EXERCISE DIRECTIONS: Of the material below, the lines to be retyped are those from the line containing "an address. -/" through the line containing "register after one step. -/", inclusive; reproduce them exactly.

STORED DATA below:

-- ==== Sys2Proof/Tests/Slice0.lean ====
section
/-! SUPPORT. The model's own tests. Expected results come from spec/: the opcode bytes from 30_encoding.md's tables, the
effects from the named vectors of 95_test_vectors.md. The `witness_` theorems show, for each obligation with hypotheses,
a concrete state and operands that meet them, at the boundaries of their ranges. -/

namespace Sys2Proof.Tests

open Sys2Proof Sys2Proof.Machine Sys2Proof.Claims

/-! Helpers. -/

/-- The next state, where there is one. -/
def stateOf : Result → Option State
  | .next s => some s
  | .fault _ => none
  | .refused _ => none

/-- The fault, where there is one. -/
def faultOf : Result → Option Fault
  | .next _ => none
  | .fault f => some f
  | .refused _ => none

/-- A state with bytes put at an address. -/
def poke (a : Nat) (bs : List Byte) (s : State) : State := { s with mem := storeBytes s.mem a bs }

/-- The state after reset with an instruction's bytes at pc. -/
def code (bs : List Byte) : State := placeBytes bs State.reset

/-- The state after reset at another pc. -/
def atPc (pc : Word) : State := State.reset.setPc pc

/-- A register after one step. -/
def regAfter (r : Reg) (s : State) : Option Word := (stateOf (step s)).map (State.reg · r)

/-- pc and the flags byte after one step. -/
def pcFlagsAfter (s : State) : Option (Word × BitVec 8) := (stateOf (step s)).map fun t => (t.pc, t.flags)

/-- Bytes of memory after one step. -/
def memAfter (addresses : List Nat) (s : State) : Option (List Byte) :=
  (stateOf (step s)).map fun t => addresses.map t.mem.read

/-- The run state and pc after one step. -/
def haltAfter (s : State) : Option (RunState × Word) := (stateOf (step s)).map fun t => (t.run, t.pc)

/-! WellFormed: one ill-formed term for each check (R90, R84). -/

theorem test_wellFormed_refuses_missing_row : Instr.wellFormedIn [] .hlt = false := by decide

theorem test_wellFormed_refuses_range_past_the_page :
    Instr.wellFormedIn [⟨0xF9, .movRImm⟩] (.movRImm .ax 5) = false ∧
    Instr.wellFormedIn [⟨0xF8, .movRImm⟩] (.movRImm .ax 5) = true := by decide

theorem test_wellFormed_accepts_default_map :
    Instr.wellFormed (.movRImm .bp 0xFFFFFF) = true ∧ Instr.wellFormed .hlt = true := by decide

/-! Decoding: one word for each constructor, written out from the rows of R90 and the formats of R89. -/

theorem test_decode_system :
    decodeTableWord 8 0b00000001 = some .hlt ∧
    decodeTableWord 8 0b00000010 = some .trap ∧
    decodeTableWord 16 0b00010000_00001111 = some (.escapeE 0x10) := by decide

theorem test_decode_incdec :
    decodeTableWord 16 0b00000111_00000011 = some (.incR .bp) ∧
    decodeTableWord 16 0b00000001_00000100 = some (.decR .bx) ∧
    decodeTableWord 32 0x040000_05 = some (.incByteA 0x040000) ∧
    decodeTableWord 32 0x040001_06 = some (.decByteA 0x040001) ∧
    decodeTableWord 32 0xFFFFFE_07 = some (.incWordA 0xFFFFFE) ∧
    decodeTableWord 32 0x123456_08 = some (.decWordA 0x123456) := by decide

theorem test_decode_interrupt : decodeTableWord 16 0b10000010_00001001 = some (.intCode 0x82) := by decide
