/-- One step over a command that is no `BUILD` of such a divisor: it is taken and answered, and
`VALID` stays 0. -/
theorem step_of_not_valid {i : Instr} {is : List Instr} {s : State} (hv : s.valid = false)
    (presents : Presents s (i :: is)) (zero : ∀ d, i = .build d → d = 0) :
    ∃ t, step s = .next t ∧ t.valid = false ∧ Presents t is ∧
      t.responses = s.responses ++ [responseWord (failureWithoutInstance i) 0] := by
  obtain ⟨u, hstep, ⟨sameValid, -⟩, hpres, hresp⟩ := step_of_presents presents
  obtain ⟨t, hexec, stillNone, response, taken⟩ := exec_of_not_valid (sameValid.trans hv) zero
  exact ⟨t, hstep.trans hexec, stillNone, taken.trans hpres, hresp ▸ response⟩

/-! ### The exactness obligation (R99) -/

section Detection

variable {s : State}

/-- `DIV` and `RED` both give the true results exactly in the domain. -/
theorem inExactnessDomain_iff_true_results (h : HoldsInstance s) (n : Word) :
    InExactnessDomain n s ↔ (quotient n s).toNat = n.toNat / s.m.toNat ∧
      (remainder n s).toNat = n.toNat % s.m.toNat := by
  refine ⟨fun inside =>
    ⟨quotient_of_inExactnessDomain h inside, remainder_of_inExactnessDomain h inside⟩,
    fun ⟨exact, _⟩ => (quotient_eq_div_iff h n).1 (BitVec.eq_of_toNat_eq ?_)⟩
  rw [exact, BitVec.toNat_udiv]

/-- The host can test `RED`'s data against `M`: a true remainder is below `M`, and `2^64 - 1` is
not. -/
theorem remainder_eq_allOnes_iff_le (h : HoldsInstance s) (n : Word) :
    remainder n s = 0xFFFFFFFFFFFFFFFF ↔ s.m.toNat ≤ (remainder n s).toNat := by
  refine ⟨fun allOnes => ?_, fun le => (remainder_eq_allOnes_iff h n).2 fun inside => ?_⟩
  · rw [allOnes]
    exact Nat.le_of_lt_succ s.m.isLt
  · rw [remainder_of_inExactnessDomain h inside] at le
    exact absurd (Nat.mod_lt n.toNat h.m_pos) (not_lt.2 le)

end Detection

/-! ### The statements -/

/-- Settles O8, with the step of a reset event and what it leaves. -/
theorem resetEventDropsTheInstance : Obligations.ResetEventDropsTheInstance :=
  fun _ _ presented => ⟨_, step_of_reset presented, applyReset_valid _, applyReset_pending _,
    applyReset_responses _⟩

/-- Settles O9: both paths drop the instance, and the response of `BUILD 0` keeps the registers. -/
theorem resetEventLeavesWhatBuildZeroLeaves : Obligations.ResetEventLeavesWhatBuildZeroLeaves :=
  fun s => ⟨dropInstance s, _, step_of_reset rfl, exec_build_zero s,
    sameRegisters_respond BlockError.zeroDivisor.status 0 (dropInstance s)⟩

/-- Settles O40, by induction on the commands: each leaves `VALID = 0` for those after it
(`step_of_not_valid`). -/
theorem nothingSucceedsBeforeABuild : Obligations.NothingSucceedsBeforeABuild := by
  intro is
  induction is with
  | nil => exact fun s hv _ _ => ⟨s, rfl, hv, (List.append_nil _).symm⟩
  | cons i is ih =>
    intro s hv presents zero
    obtain ⟨u, hstep, hvu, hpres, hresp⟩ :=
      step_of_not_valid hv presents fun d isBuild => zero d (isBuild ▸ List.mem_cons_self)
    obtain ⟨t, hrun, hvt, hresp'⟩ :=
      ih u hvu hpres fun d later => zero d (List.mem_cons_of_mem i later)
    refine ⟨t, (run_succ_of_step hstep is.length).trans hrun, hvt, ?_⟩
    rw [hresp', hresp, List.append_assoc, List.singleton_append, List.map_cons]

/-- Settles O35: the results are true exactly in the domain, the two safe choices of R99 are among
the sufficient conditions of R58, and outside the domain `RED` is `2^64 - 1`, the true remainder
`M - 1` and the quotient one too large. -/
theorem inexactResultsAreDetectableByRed : Obligations.InexactResultsAreDetectableByRed := by
  intro n s hv h
  have trueResults := inExactnessDomain_iff_true_results h n
  have allOnesIff := remainder_eq_allOnes_iff h n
  refine ⟨quotient n s, remainder n s, (onlyAnswers_div_iff hv n _).2 rfl,
    (onlyAnswers_red_iff hv n _).2 rfl, fun safe => ?_, trueResults,
    remainder_eq_allOnes_iff_le h n, allOnesIff.trans (not_congr trueResults), fun allOnes => ?_⟩
  · obtain ⟨sufficient, -⟩ := divIsExactUnderTheSufficientConditions n s hv h
    obtain ⟨inside, -⟩ := sufficient (.inr (safe.imp_right .inl))
    exact trueResults.1 inside
  · have outside := allOnesIff.1 allOnes
    obtain ⟨last, -⟩ := (not_inExactnessDomain_iff h n).1 outside
    have oneMore := quotient_of_not_inExactnessDomain h outside
    exact ⟨last, (Nat.sub_eq_of_eq_add oneMore).symm, oneMore ▸ Nat.le_add_left 1 _⟩

end Sys2Proof.Machine
end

End of STORED DATA.

WRITTEN SOLUTION:
/-- A state with bytes put at an address. -/
def poke (a : Nat) (bs : List Byte) (s : State) : State := { s with mem := storeBytes s.mem a bs }

/-- The state after reset with an instruction's bytes at pc. -/
def code (bs : List Byte) : State := placeBytes bs State.reset

/-- The state after reset at another pc. -/
def atPc (pc : Word) : State := State.reset.setPc pc

/-- A register after one step. -/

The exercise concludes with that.